RECORDS SUPPLIED —
theorem Codec.many_law {α : Type} (c : Codec α) (l : List α) (r : List Byte) :
    c.many l.length (l.flatMap c.put ++ r) = some (l, r) := by
  induction l with
  | nil => simp [Codec.many]
  | cons x l ih => simp [Codec.many, List.append_assoc, c.law, ih]

/-- A list, after its length. -/
def Codec.list {α : Type} (c : Codec α) : Codec (List α) :=
  { put := fun l => Codec.nat.put l.length ++ l.flatMap c.put
    get := fun r => (Codec.nat.get r).bind fun x => c.many x.1 x.2
    law := fun l r => by simp [List.append_assoc, Codec.nat.law, Codec.many_law] }

/-- A vector. -/
def Codec.vector {α : Type} (c : Codec α) (n : Nat) : Codec (Vector α n) :=
  { put := fun v => v.toList.flatMap c.put
    get := fun r => (c.many n r).bind fun x => if h : x.1.toArray.size = n then some (⟨x.1.toArray, h⟩, x.2) else none
    law := fun v r => by
      obtain ⟨v, rfl⟩ := v
      have h := Codec.many_law c v.toList r
      rw [Array.length_toList] at h
      simp [Vector.toList, h] }

/-- A value that may be absent. -/
def Codec.option {α : Type} (c : Codec α) : Codec (Option α) :=
  (Codec.unit.sum c).iso
    (fun x => match x with
      | none => .inl ()
      | some x => .inr x)
    (fun x => match x with
      | .inl _ => none
      | .inr x => some x)
    fun x => by cases x <;> rfl

/-- A truth value. -/
def Codec.bool : Codec Bool := Codec.nat.iso (fun b => if b then 1 else 0) (fun n => n == 1) fun b => by cases b <;> rfl

/-- A word of w bits. -/
def Codec.bits (w : Nat) : Codec (BitVec w) := Codec.nat.iso BitVec.toNat (BitVec.ofNat w) fun x => by simp

/-- A whole number. -/
def Codec.int : Codec Int :=
  (Codec.nat.sum Codec.nat).iso
    (fun x => match x with
      | .ofNat n => .inl n
      | .negSucc n => .inr n)
    (fun x => match x with
      | .inl n => .ofNat n
      | .inr n => .negSucc n)
    fun x => by cases x <;> rfl

/-- One of some names. -/
def Codec.enum {α : Type} [DecidableEq α] (l : List α) (h : ∀ x, x ∈ l) : Codec α :=
  { put := fun x => Codec.nat.put (l.idxOf x)
    get := fun r => (Codec.nat.get r).bind fun x => (l[x.1]?).map fun y => (y, x.2)
    law := fun x r => by simp [Codec.nat.law, List.getElem?_idxOf (h x)] }

/-- A name. -/
def codecQueue : Codec Queue := Codec.enum [.sq, .ap, .xu, .ce, .mx, .net] fun x => by cases x <;> decide

/-- A rounding choice. -/
def codecRnd : Codec Rnd := (Codec.nat.pair Codec.bool).iso (fun x => (x.rm, x.sat)) (fun (a, b) => ⟨a, b⟩) fun _ => rfl

/-- A target register. -/
def codecTarget : Codec Target := (Codec.int.pair (Codec.int.pair Codec.bool)).iso (fun x => (x.line, x.filled, x.full)) (fun
  (a, b, c) => ⟨a, b, c⟩) fun _ => rfl

/-- A loop level. -/
def codecLoop : Codec Loop := (Codec.bool.pair (Codec.nat.pair (Codec.nat.pair (Codec.nat.pair Codec.nat)))).iso (fun x =>
  (x.act, x.count, x.first, x.last, x.opened)) (fun (a, b, c, d, e) => ⟨a, b, c, d, e⟩) fun _ => rfl

/-- A marker. -/
def codecMarker : Codec Marker := (Codec.nat.pair Codec.nat).iso (fun x => (x.cause, x.info)) (fun (a, b) => ⟨a, b⟩) fun _ =>
  rfl

/-- A queue entry. -/
def codecEntry : Codec Entry := (Codec.nat.pair (Codec.nat.pair (Codec.nat.pair ((Codec.bits 32).pair ((Codec.bits 32).pair
  (Codec.nat.pair (codecMarker.option.pair Codec.nat.list))))))).iso (fun x => (x.line, x.lane, x.seq, x.w0, x.w1, x.disp,
  x.marker, x.arms)) (fun (a, b, c, d, e, f, g, h) => ⟨a, b, c, d, e, f, g, h⟩) fun _ => rfl

/-- A line of the prefetch buffer. -/
def codecPreLine : Codec PreLine := (Codec.nat.pair ((Codec.bits 256).pair (Codec.nat.pair Codec.bool))).iso (fun x => (x.line,
  x.bits, x.readAt, x.bad)) (fun (a, b, c, d) => ⟨a, b, c, d⟩) fun _ => rfl

/-- A word that awaits its second half. -/
def codecOwe : Codec Owe := (codecQueue.pair (Codec.nat.pair (Codec.nat.pair (Codec.nat.pair ((Codec.bits 32).pair
  Codec.nat.list))))).iso (fun x => (x.q, x.line, x.lane, x.seq, x.w0, x.arms)) (fun (a, b, c, d, e, f) => ⟨a, b, c, d, e, f⟩)
  fun _ => rfl

/-- A crossing word. -/
def codecCross : Codec Cross := (codecOwe.pair (Codec.nat.pair codecPreLine.option)).iso (fun x => (x.owe, x.from_, x.got)) (fun
  (a, b, c) => ⟨a, b, c⟩) fun _ => rfl

/-- The fetch unit. -/
def codecFetch : Codec Fetch := (Codec.nat.pair (Codec.nat.list.pair (Codec.nat.pair (codecPreLine.list.pair (Codec.nat.pair
  (Codec.bool.pair (codecOwe.option.pair (codecCross.list.pair (Codec.nat.pair (codecPreLine.option.pair (Codec.nat.pair
  (Codec.nat.pair Codec.nat.list)))))))))))).iso (fun x => (x.seqCtr, x.direct, x.directAt, x.buf, x.nextRead, x.running, x.owe,
  x.cross, x.readFrom, x.ahead, x.renewAt, x.ifence, x.flags)) (fun (a, b, c, d, e, f, g, h, i, j, k, l, m) => ⟨a, b, c, d, e,
  f, g, h, i, j, k, l, m⟩) fun _ => rfl

/-- A PFX. -/
def codecPfx : Codec Pfx := (((Codec.bits 3).option).pair (Codec.bool.option.pair (((Codec.bits 4).option).pair (((Codec.bits
  2).option).pair Codec.bool)))).iso (fun x => (x.rm, x.sat, x.ocl, x.ecl, x.wc)) (fun (a, b, c, d, e) => ⟨a, b, c, d, e⟩) fun _
  => rfl

/-- The control state. -/
def codecControl : Codec Control := ((codecEntry.list.vector 6).pair ((Codec.nat.option.vector 6).pair (codecFetch.pair
  ((codecTarget.vector 8).pair ((codecLoop.vector 4).pair (Codec.nat.pair (((codecQueue.pair codecPfx).option).pair
  (Codec.nat.pair Codec.nat.list)))))))).iso (fun x => (x.queues, x.headAt, x.fetch, x.btgt, x.loops, x.winb, x.pfx,
  x.notBefore, x.lost)) (fun (a, b, c, d, e, f, g, h, i) => ⟨a, b, c, d, e, f, g, h, i⟩) fun _ => rfl
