/-- Dispatch of one line in cycle k (R43, R46, R146, R148). -/
def Tile.dispatch (t : Tile) (k : Nat) : Tile :=
  match t.nextLine k with
  | none => t
  | some p =>
    let m := p.line
    let f := t.ctl.fetch
    let seq := f.seqCtr
    if 4096 ≤ m then
      let es := (match f.owe with
        | none => []
        | some o => [markWord o.q 6 o.line o.lane o.seq o.w0 k]) ++ [markLine 9 4096 4095 seq k]
      if roomFor t.ctl es then
        let c := t.ctl.push es
        { t with ctl := { c with fetch := { f.pop with owe := none, running := false, seqCtr := seq + 8 } } }
      else t
    else if t.ctl.loopWaits m then t
    else
      let r := parseLine p.bits m seq k f.owe p.bad
      let be := backEdge t.ctl.loops m 4
      let cut : List (Queue × Entry) := match be.2, r.2 with
        | some _, some o => [markWord o.q 6 o.line o.lane o.seq o.w0 k]
        | _, _ => []
      if !roomFor t.ctl (r.1 ++ cut) then t
      else
        let c := t.ctl.dispatchParsed seq r.1 r.2
        let c := { c with fetch := c.fetch.pop }
        let c := { c with fetch := { c.fetch with
          ifence := (r.1.filter fun (x : Queue × Entry) => x.1 == Queue.sq && x.2.isIfence).length } }
        match be.2 with
        | none => { t with ctl := { c with loops := be.1 } }
        | some first =>
          match c.orphan with
          | some o => { t with ctl := c }.addRaise (raiseNamed 7 o.2.line o.2.lane (queueNum o.1) 0 0)
          | none =>
            let c := c.push cut
            let fe := { c.fetch with
              owe := none, direct := [first, first + 1], directAt := k + 1, buf := [], nextRead := first + 2
              readFrom := k + 1 }
            { t with ctl := { c with loops := be.1, fetch := fe } }

/-- The entries that complete a crossing word (R50): its second word is lane 1 of the next sequential line, unless that line
does not exist, has another nibble there, or has a fault of its own (R51), which leaves a split-word marker. A line that
TIM cannot correct leaves its own marker in SQ behind it (R475, log 98). -/
def Cross.entries (x : Cross) (p : PreLine) (seq k : Nat) : List (Queue × Entry) :=
  let o := x.owe
  let h := lane p.bits 0
  let sound := (lineCause h (walkLanes p.bits p.line seq k [2, 3, 4, 5, 6, 7] [] 0).2.2 p.bad).isNone
  if p.line ≤ 4095 && nibble h 1 == queueNum o.q && sound then
    [(o.q, { line := o.line, lane := o.lane, seq := o.seq, w0 := o.w0, w1 := lane p.bits 1, disp := k, marker := none
             arms := o.arms })]
  else markWord o.q 6 o.line o.lane o.seq o.w0 k :: (if p.bad then [markLine 82 p.line p.line seq k] else [])

/-- One crossing word in cycle k: completed when its line has been read and its queues have places (R50, R43). -/
def Tile.crossing (k : Nat) (t : Tile) (x : Cross) : Tile :=
  let f := t.ctl.fetch
  let es := match x.got with
    | some p => x.entries p f.seqCtr k
    | none => []
  if !es.isEmpty && roomFor t.ctl es then
    let c := t.ctl.push es
    { t with ctl := { c with fetch := { c.fetch with seqCtr := if es.length = 1 then f.seqCtr else f.seqCtr + 8 } } }
  else { t with ctl := { t.ctl with fetch := { f with cross := f.cross ++ [x] } } }

/-- Completes the crossing words of R50, each as its own queue allows. -/
def Tile.crossings (t : Tile) (k : Nat) : Tile :=
  t.ctl.fetch.cross.foldl (Tile.crossing k)
    { t with ctl := { t.ctl with fetch := { t.ctl.fetch with cross := [] } } }

/-- Cancels the entries after a place in fetch order (R139). -/
def Control.cancel (c : Control) (seq : Nat) : Control :=
  let cut (l : List Entry) : List Entry := l.filter fun e => decide (e.seq ≤ seq)
  { c with
    queues := c.queues.map cut
    headAt := Vector.ofFn fun i => if (cut (vget c.queues i.val)).isEmpty then none else vget c.headAt i.val }

/-- Whether a raise belongs to an entry that still stands in its queue. -/
def Control.stands (c : Control) (r : Raise) : Bool :=
  !r.inst || (match queueOf r.queue with
    | none => true
    | some q => (c.entries q).any fun e => e.line == r.line && e.lane == r.lane)

/-- A redirect by the instruction at issue (R71, R139): to a line whose buffer began filling in cycle fill, or to none
(HALT). -/
def Tile.redirect (t : Tile) (c : Ctx) (target : Option Int) (fill : Int) : Except Raise Tile :=
  let f := t.ctl.fetch
  let keep := match f.owe with
    | some o => if o.seq < c.e.seq then [{ owe := o, from_ := c.k + 1, got := none }] else []
    | none => []
  let ctl := t.ctl.cancel c.e.seq
  let ctl := { ctl with fetch := { f with
    owe := none, cross := f.cross ++ keep, buf := [], ifence := 0
    flags := f.flags.filter fun x => decide (x < c.e.seq) } }
  if ctl.orphan.isSome then .error (c.raise 7)
  else
    let t := { t with ctl := ctl, raises := t.raises.filter ctl.stands }
    match target with
    | none => .ok { t with ctl := { ctl with fetch := { ctl.fetch with direct := [], running := false } } }
    | some l =>
      if l < 0 ∨ 4095 < l then .error (c.raiseInfo 9 (ofSigned 64 l) 0)
      else .ok { t with ctl := { ctl with fetch := { ctl.fetch with
        direct := [l.toNat, l.toNat + 1], directAt := max (c.k + 1) (fill + 5).toNat, nextRead := l.toNat + 2
        readFrom := c.k + 1, running := true } } }

/-- The effect of IFENCE at issue (R150): the line after its own is read in the next cycle, with every write that has landed
by then; a later IFENCE of the same line still holds dispatch. It is the line that follows in TIM also where a back-edge
stood after the line (log 97). -/
def Tile.refetch (t : Tile) (c : Ctx) : Tile :=
  { t with ctl := { t.ctl with fetch := { t.ctl.fetch with
    direct := [], buf := [], nextRead := c.e.line + 1, readFrom := c.k + 1, renewAt := c.k + 1
    ifence := t.ctl.fetch.ifence - 1, running := true } } }

end Sys2Proof.Machine
end

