/-- The end of a handler's cycle: a trap in a handler is posted (R466); once every handler has returned the folio goes on with
the cycle after its freeze cycle (R467), or a stop of that pen-lift point acts (R171). -/
def State.handEndStage (s : State) (fi : Nat) : State :=
  let s := (s.onFolio fi fun f => { f with tiles := f.tiles.map fun t => t.handEnd (capOn f.cap.wlbase) }).watch fi true
  match s.folio? fi with
  | none => s
  | some f =>
    let s := match f.dbg.stopReq, f.brkIssued with
      | some _, _ => s.next (f.at_ 0) .debugStop
      | none, true => (s.onFolio fi fun f => { f with dbg := { f.dbg with stopReq := some 4 } }).next (f.at_ 0) .debugStop
      | none, false => s
    if !f.trapping.isEmpty then
      let s := s.recordTraps fi
      (s.onFolio fi fun f => { f with freeze := { f.freeze with handler := false, posted := true } }).next (f.at_ 0) .trapPostToHost
    else if f.tiles.any Tile.inHandler then s
    else
      let s := s.onFolio fi fun f => { f with freeze := { f.freeze with handler := false }, penDue := false }
      match s.folio? fi, f.penDue && (!f.stops.isEmpty || f.ckStop) && f.dbg.stopReq.isNone && !f.brkIssued with
      | some g, true => s.penStop g g.drainEntries
      | _, _ => s.onFolio fi fun f => { f with cycle := f.cycle + 1 }

/-- A stage of a folio's cycle. -/
def State.stage (s : State) (p : Stage) (fi : Nat) : State :=
  match p with
  | .start => s.startStage fi
  | .grant => s.grantStage fi
  | .writes => s.writeStage fi
  | .finish => s.finishStage fi
  | .settle => s.settleStage fi
  | .hand => s.handStage fi
  | .handWrites => s.handWriteStage fi
  | .handEnd => s.handEndStage fi

/-- One step of the table at every tile of a list. -/
def Folio.each (f : Folio) (l : List Nat) (i : Instr) : List Slot := l.map fun n => .act (f.at_ n) i

/-- The issue of the queues at every tile of a list, in the order of R135; MX and CE have another turn after AP where they held for
a fence that has then issued (R354, log 17). -/
def Folio.issues (f : Folio) (l : List Nat) : List Slot :=
  l.flatMap fun n =>
    let at_ (q : Queue) : Cursor := { f.at_ n with queue := q }
    [.issue (at_ .mx), .issue (at_ .ce), .issue (at_ .xu), .issue (at_ .ap), .reissue (at_ .mx), .reissue (at_ .ce), .issue (at_ .net),
     .issue (at_ .sq)]

/-- The Inkwell steps of a cycle: those whose lines have a slot that begins in it. -/
def Folio.inkSlots (f : Folio) : List Slot :=
  [(1, Instr.inkwellFill), (2, .inkwellCopy), (3, .inkwellAxpby), (4, .inkwellSgdwf), (5, .inkwellMomwf), (6, .inkwellRqnt),
   (7, .inkwellDigest)].flatMap fun p =>
    f.tiles.zipIdx.filterMap fun t => if t.1.ce.lines.any (t.1.inkStarts p.1 f.cycle) then some (.act (f.at_ t.2) p.2) else none

/-- What a running folio's cycle consists of, in order (R28, R86, R132, R135, R137; log 3). Dispatch follows the cycle's issues: the queue
place of an entry that issues is free for it, and the held last line of a loop's body may dispatch with the LOOP's issue (log 95). -/
def Folio.cycleSlots (f : Folio) : List Slot :=
  let i := f.place.idx
  let l := List.range f.tiles.length
  let one (x : Instr) : Slot := .act (f.at_ 0) x
  [one .lateLandingFreeze, .stage .start i]
  ++ f.each l .nevWindowStart ++ f.each l .collResultLanding ++ f.each l .messageArrival ++ f.each l .ratomReplyLanding
  ++ [one .barrierCompletion]
  ++ f.each l .sliceWriteLanding ++ f.each l .waitaWake ++ f.each l .waitcDelayExpiry ++ f.each l .ceLineRequest
  ++ f.each l .hbmSlotAccess ++ f.each l .hostSlotAccess ++ f.inkSlots ++ f.each l .mmaLanding
  ++ [.stage .grant i]
  ++ f.each l .mmaChunkStart ++ f.issues l
  ++ [.stage .writes i]
  ++ f.each l .lineLanding ++ f.each l .inkwellStatusLanding ++ [one .completionSignalWrite] ++ f.each l .ratomHomePerform
  ++ f.each l .postedWriteCompletion ++ [one .flitHop]
  ++ f.each l .crossingWordCompletion ++ f.each l .lineDispatch ++ f.each l .targetBufferFill
  ++ [.stage .finish i] ++ f.each l .tileHalted ++ [one .penliftOverdue, one .launchTimeout, .stage .settle i]

/-- What a cycle of the running handlers consists of (R465). -/
def Folio.handSlots (f : Folio) : List Slot :=
  let i := f.place.idx
  let l := (f.tiles.zipIdx.filter fun p => p.1.inHandler).map Prod.snd
  [.stage .hand i] ++ f.each l .waitcDelayExpiry ++ f.issues l ++ [.stage .handWrites i]
  ++ f.each l .crossingWordCompletion ++ f.each l .lineDispatch ++ f.each l .targetBufferFill ++ [.stage .handEnd i]

/-- What a folio does in a tick (R121, R465): nothing while frozen, a handlers' cycle, or a cycle of its own, which begins with
the check for late landings. -/
def Folio.tickSlots (f : Folio) : List Slot :=
  let z := f.freeze
  if z.posted || z.debug || z.preempt || z.probe then []
  else if z.handler then f.handSlots
  else f.cycleSlots

/-- A trap of the head itself: a fault marker, a lane that no handler may use, words that do not decode (R51, R466, R52). -/
def Tile.headTrap (t : Tile) (c : Ctx) (l : List Raise) : Tile :=
  let t := { t with ctl := { t.ctl with pfx := none } }
  if t.queueHeld c then t else { t with raises := t.raises ++ raisesOf (l.map c.inHand) }

/-- Whether a lane is one that a handler may not use (R466). -/
def Ctx.noUnit (c : Ctx) : Bool := c.hand && (c.q == .ce || c.q == .mx || c.q == .net)

/-- What the head of a queue raises by itself: cause 10 of a lane that a handler may not use (R466), the cause of a fault marker (R51) or
of an unassigned encoding (R72), and with one of them the misuse that its PFX shows alone (R70). -/
def Ctx.headRaises (c : Ctx) : List Raise :=
  let l := (if c.noUnit then [c.raiseInfo 10 c.e.words c.k] else [])
    ++ (match c.e.marker, decode c.q c.e.w0 c.e.w1 with
      | some m, _ => [c.raiseInfo m.cause m.info 0]
      | none, .error x => [c.raise x]
      | none, .ok _ => [])
  if l.isEmpty then [] else l ++ (if c.pfx.any badRm then [c.prefixRaise] else [])

/-- The trace and the wait log of an issue (R493, R495): t and t' are the tile before and after. -/
def State.logIssue (s : State) (f : Folio) (i : Nat) (t t' : Tile) (c : Ctx) : State :=
  if (t'.ctl.entries c.q).length < (t.ctl.entries c.q).length then
    (s.trace f.place.idx i c.cyc 0 (queueNum c.q) c.e.lane c.e.line c.e.w0.toNat c.e.w1.toNat).issueLog f i t c.q c.k
  else s

/-- Whether the queue at the cursor held for a fence in its first turn of this cycle (R354). -/
def State.fencedHere (s : State) : Bool :=
  match s.at? with
  | some (_, t, c) => t.fenced.contains c.q
  | none => false

/-- The head of a queue runs: by the meaning of its instruction, with the PFX before it first (R69). run is the table of
meanings. -/
def State.runHead (s : State) (run : Instr → State → Host.Outcome State Fault Refusal) : Host.Outcome State Fault Refusal :=
  match s.at? with
  | none => .fault .noTile
  | some (f, t, c) =>
    if (t.ctl.entries c.q).isEmpty || (c.pfx.isSome && c.pe.isNone) then .next s
    else
      match c.headRaises, decode c.q c.e.w0 c.e.w1 with
      | [], .ok i =>
        match run i s with
        | .next s' =>
          match (s'.folio? s.cursor.folio).bind fun g => g.tiles[s.cursor.tile]? with
          | none => .next s'
          | some t' =>
            .next (if c.pfx.isNone && t'.ctl.pfx.isSome then { s' with agenda := .issue s.cursor :: s'.agenda }
              else s'.logIssue f s.cursor.tile t t' c)
        | x => x
      | l, _ => .next (s.putTile f (t.headTrap c l))

end Sys2Proof.Machine
end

ASSIGNED TASK — Tell how many lines above include the word "flatMap". Give the number alone.

EXERCISE RESULT — 5